My dog is coming 4 and the puppy is 6 months. This is working fairly well tho I do at times wish I had put a CDX on Atka before the puppy.. but the puppy came along and I know her dam and the breeder and... well... they can't have her back now!!!!


----------



## RedyreRottweilers (Dec 17, 2006)

The other thing to consider is what will be happening 10 or 12 years down the line. A couple or a few years separation can be a very good idea.


----------



## DJEtzel (Dec 28, 2009)

RedyreRottweilers said:


> The other thing to consider is what will be happening 10 or 12 years down the line. A couple or a few years separation can be a very good idea.


Absolutely. Dealing with two senior dogs can be hard on your emotions, theirs, and your wallet. 2 blood tests, surgeries, etc. in theory. They will die in a closer timeframe and you will be hurting x2. If one dies, the other being so close in age and spending so much time with it will likely become depressed as well. 

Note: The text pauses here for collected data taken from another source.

-- ==== Sys2Proof/Machine/Font.lean ====
section
/-! DEFINITION. The reset contents of memory: the font table and zeros (spec/10_state.md rules R31 to R33,
spec/70_reset_and_hazards.md rule R270). -/

namespace Sys2Proof.Machine

/-- `FONT`, rows of digits 0 to 7: the spec's default bytes (R33: "[from general knowledge, not in source]").
PRESUMED: log entry 1. -/
def fontDigits0to7 : List Byte :=
  [0xF0, 0x90, 0x90, 0x90, 0xF0] ++ [0x20, 0x60, 0x20, 0x20, 0x70] ++
  [0xF0, 0x10, 0xF0, 0x80, 0xF0] ++ [0xF0, 0x10, 0xF0, 0x10, 0xF0] ++
  [0x90, 0x90, 0xF0, 0x10, 0x10] ++ [0xF0, 0x80, 0xF0, 0x10, 0xF0] ++
  [0xF0, 0x80, 0xF0, 0x90, 0xF0] ++ [0xF0, 0x10, 0x20, 0x40, 0x40]

/-- `FONT`, rows of digits 8 to F (R33). PRESUMED: log entry 1. -/
def fontDigits8toF : List Byte :=
  [0xF0, 0x90, 0xF0, 0x90, 0xF0] ++ [0xF0, 0x90, 0xF0, 0x10, 0xF0] ++
  [0xF0, 0x90, 0xF0, 0x90, 0x90] ++ [0xE0, 0x90, 0xE0, 0x90, 0xE0] ++
  [0xF0, 0x80, 0x80, 0x80, 0xF0] ++ [0xE0, 0x90, 0x90, 0x90, 0xE0] ++
  [0xF0, 0x80, 0xF0, 0x80, 0xF0] ++ [0xF0, 0x80, 0xF0, 0x80, 0x80]

/-- The font table `FONT`: 16 glyphs of 5 bytes, glyph d at `5*d`, its top row first (R31). -/
def font : List Byte := fontDigits0to7 ++ fontDigits8toF

/-- What an address that memory does not list reads as: its byte after reset, `FONT` at 0..79 and 0 above (R31, R270). -/
def Memory.unlisted (a : Nat) : Byte := font.getD a 0

end Sys2Proof.Machine
end

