-- ==== Sys2Proof/Laws/Encoding.lean ====
section
/-! SUPPORT. Words and their fields: the number of each encoding format, and its fields read back. -/

namespace Sys2Proof

@[simp] theorem wordOfBytes_hi_lo (w : Word) : wordOfBytes (hiByte w) (loByte w) = w := by
  have := w.isLt
  apply BitVec.eq_of_toNat_eq
  simp only [wordOfBytes, hiByte, loByte, BitVec.toNat_ofNat]
  omega

@[simp] theorem hiByte_wordOfBytes (hi lo : Byte) : hiByte (wordOfBytes hi lo) = hi := by
  have := hi.isLt
  have := lo.isLt
  apply BitVec.eq_of_toNat_eq
  simp only [wordOfBytes, hiByte, BitVec.toNat_ofNat]
  omega

@[simp] theorem loByte_wordOfBytes (hi lo : Byte) : loByte (wordOfBytes hi lo) = lo := by
  have := hi.isLt
  have := lo.isLt
  apply BitVec.eq_of_toNat_eq
  simp only [wordOfBytes, loByte, BitVec.toNat_ofNat]
  omega

/-! ### The number of a word of each format -/

theorem toNat_encNNN {op : Nat} (nnn : Word) (h : op < 16) : (encNNN op nnn).toNat = op * 4096 + nnn.toNat % 4096 := by
  simp only [encNNN, BitVec.toNat_ofNat]
  omega

theorem toNat_encXNN {op : Nat} (x : Reg) (nn : Byte) (h : op < 16) :
    (encXNN op x nn).toNat = op * 4096 + x.val * 256 + nn.toNat := by
  have := x.isLt
  have := nn.isLt
  simp only [encXNN, BitVec.toNat_ofNat]
  omega

theorem toNat_encXYN {op : Nat} (x y : Reg) (n : Nat) (h : op < 16) :
    (encXYN op x y n).toNat = op * 4096 + x.val * 256 + y.val * 16 + n % 16 := by
  have := x.isLt
  have := y.isLt
  simp only [encXYN, BitVec.toNat_ofNat]
  omega

theorem toNat_encX {op : Nat} (x : Reg) (sub : Nat) (h : op < 16) (hs : sub < 256) :
    (encX op x sub).toNat = op * 4096 + x.val * 256 + sub := by
  have := x.isLt
  simp only [encX, BitVec.toNat_ofNat]
  omega

/-! ### The fields of a word of each format -/

theorem opD1_encNNN {op : Nat} (nnn : Word) (h : op < 16) : opD1 (encNNN op nnn) = op := by
  unfold opD1; rw [toNat_encNNN nnn h]; omega

theorem opNNN_encNNN {op : Nat} {nnn : Word} (h : op < 16) (hn : nnn.toNat < 4096) : opNNN (encNNN op nnn) = nnn := by
  apply BitVec.eq_of_toNat_eq
  simp only [opNNN, BitVec.toNat_ofNat]
  rw [toNat_encNNN nnn h]
  omega

theorem opD1_encXNN {op : Nat} (x : Reg) (nn : Byte) (h : op < 16) : opD1 (encXNN op x nn) = op := by
  have := x.isLt
  have := nn.isLt
  unfold opD1; rw [toNat_encXNN x nn h]; omega

theorem opX_encXNN {op : Nat} (x : Reg) (nn : Byte) (h : op < 16) : opX (encXNN op x nn) = x := by
  have := x.isLt
  have := nn.isLt
  apply Fin.ext
  simp only [opX]
  rw [toNat_encXNN x nn h]
  omega

theorem opNN_encXNN {op : Nat} (x : Reg) (nn : Byte) (h : op < 16) : opNN (encXNN op x nn) = nn := by
  have := x.isLt
  have := nn.isLt
  apply BitVec.eq_of_toNat_eq
  simp only [opNN, opLow, BitVec.toNat_ofNat]
  rw [toNat_encXNN x nn h]
  omega

theorem opD1_encXYN {op : Nat} (x y : Reg) (n : Nat) (h : op < 16) : opD1 (encXYN op x y n) = op := by
  have := x.isLt
  have := y.isLt
  unfold opD1; rw [toNat_encXYN x y n h]; omega

theorem opX_encXYN {op : Nat} (x y : Reg) (n : Nat) (h : op < 16) : opX (encXYN op x y n) = x := by
  have := x.isLt
  have := y.isLt
  apply Fin.ext
  simp only [opX]
  rw [toNat_encXYN x y n h]
  omega

theorem opY_encXYN {op : Nat} (x y : Reg) (n : Nat) (h : op < 16) : opY (encXYN op x y n) = y := by
  have := x.isLt
  have := y.isLt
  apply Fin.ext
  simp only [opY]
  rw [toNat_encXYN x y n h]
  omega

theorem opN_encXYN {op : Nat} (x y : Reg) (n : Nat) (h : op < 16) : opN (encXYN op x y n) = n % 16 := by
  have := x.isLt
  have := y.isLt
  unfold opN; rw [toNat_encXYN x y n h]; omega

theorem opD1_encX {op : Nat} (x : Reg) (sub : Nat) (h : op < 16) (hs : sub < 256) : opD1 (encX op x sub) = op := by
  have := x.isLt
  unfold opD1; rw [toNat_encX x sub h hs]; omega

theorem opX_encX {op : Nat} (x : Reg) (sub : Nat) (h : op < 16) (hs : sub < 256) : opX (encX op x sub) = x := by
  have := x.isLt
  apply Fin.ext
  simp only [opX]
  rw [toNat_encX x sub h hs]
  omega

theorem opLow_encX {op : Nat} (x : Reg) (sub : Nat) (h : op < 16) (hs : sub < 256) : opLow (encX op x sub) = sub := by
  have := x.isLt
  unfold opLow; rw [toNat_encX x sub h hs]; omega

/-! ### The fields of any word -/

theorem opD1_lt (w : Word) : opD1 w < 16 := by have := w.isLt; unfold opD1; omega

theorem opN_lt (w : Word) : opN w < 16 := Nat.mod_lt _ (by decide)

theorem toNat_opNNN (w : Word) : (opNNN w).toNat = w.toNat % 4096 := by
  simp only [opNNN, BitVec.toNat_ofNat]
  omega

theorem toNat_opNN (w : Word) : (opNN w).toNat = w.toNat % 256 := by
  simp only [opNN, opLow, BitVec.toNat_ofNat]
  omega

end Sys2Proof
end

Have you thought about purchasing this puppy, raising it for a year or two, then adopting an older rescue? You could potentially have a vetted, semi-trained dog whose behavior/temperment you are familiar with prior to adoption which would be easier than raising two puppies. You could adopt the older one while your puppy is still younger (a year or less, assuming proper training is taking place and you have the time) and you won't have to worry about them being close in age as far as getting into the older years goes.


----------



## Horseshoe (Nov 10, 2010)

I guess if you want red and she wants blk/tan...you could flip a coin...LOL. Just kidding. I wouldn't think about color at this point. Meet with your breeder, tell the her exactly what you want in a puppy, even down to the personality...she'll know the pups well, then meet the pups...go through the puppy test with each one the breeder thinks will be best for you. Color is just icing on the cake!! Happy puppy hunting.


----------